Of 20 people invited to a pool party, 4 prefer vanilla ice cream, 7
prefer chocolate, and 3 prefer strawberry. The host surveys six of these
people at random to determine how much ice cream to buy.
a) What is the probability that at least 3 of the people surveyed prefer
chocolate ice cream?
b) What is the probability that none prefer vanilla ice cream?
c) What is the expected number of people who prefer strawberry ice
cream?
d) What is the expected number of people who do not have a
preference for any of the three flavours?
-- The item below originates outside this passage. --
-- ==== Sys2Proof/Laws/State.lean ====
section
/-! SUPPORT. What each update of the state and of a context leaves as it was: one lemma per field. -/

namespace Sys2Proof.Machine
I got 0.353 but the answer says it 0.3359, why am I wrong?
You got 0.353 because of the decimals they were rounded up, so technically your answer is correct, if your teacher is decent than he would mark your answer right because its close enough.
To calculate the probabilities in this problem, we can use the concept of combinations.
a) To find the probability that at least 3 of the people surveyed prefer chocolate ice cream, we need to consider the different ways this can occur. Since there are 7 people who prefer chocolate, we can select 3, 4, 5, or 6 of them in the sample of 6 people.
To calculate the probability, we need to divide the favorable outcomes by the total possible outcomes. The favorable outcomes are the combinations of selecting 3, 4, 5, or 6 people who prefer chocolate from the total number of people who prefer chocolate (7). The total possible outcomes are the combinations of selecting any 6 people from the total number of people invited (20).
The probability can be calculated as follows:
P(at least 3 people prefer chocolate) = (C(3,7) + C(4,7) + C(5,7) + C(6,7)) / C(6,20)
Using a calculator, we can find:
P(at least 3 people prefer chocolate) = (35 + 35 + 21 + 7) / 38,760
P(at least 3 people prefer chocolate) = 98 / 38,760
P(at least 3 people prefer chocolate) ≈ 0.002527
Therefore, the probability that at least 3 of the people surveyed prefer chocolate ice cream is approximately 0.002527, not 0.353.
Now let's move on to part b), c), and d):
b) To find the probability that none of the people surveyed prefer vanilla ice cream, we need to select 6 people who prefer flavors other than vanilla from the total number of people who do not prefer vanilla (20 - 4 = 16).
P(none prefer vanilla ice cream) = C(6,16) / C(6,20)
Using a calculator, we can find:
P(none prefer vanilla ice cream) = 8008 / 38,760
P(none prefer vanilla ice cream) ≈ 0.20632
Therefore, the probability that none of the people surveyed prefer vanilla ice cream is approximately 0.20632.
c) To find the expected number of people who prefer strawberry ice cream, we can multiply the probability of an individual preferring strawberry ice cream (3 out of 20) by the number of people in the sample (6).
Expected number of people who prefer strawberry ice cream = 3/20 * 6
Expected number of people who prefer strawberry ice cream = 0.3
Therefore, the expected number of people who prefer strawberry ice cream is 0.3.
d) To find the expected number of people who do not have a preference for any of the three flavors, we subtract the expected number of people who prefer vanilla, chocolate, or strawberry from the total number of people in the sample (6).
Expected number of people who do not have a preference = 6 - (4/20 * 6 + 7/20 * 6 + 3/20 * 6) = 6 - (1.2 + 2.1 + 0.9) = 6 - 4.2 = 1.8
Therefore, the expected number of people who do not have a preference for any of the three flavors is 1.8.
It seems that your answer for part a) is incorrect, and the probability should be much smaller than 0.353. Check your calculations and ensure you calculate the combinations correctly.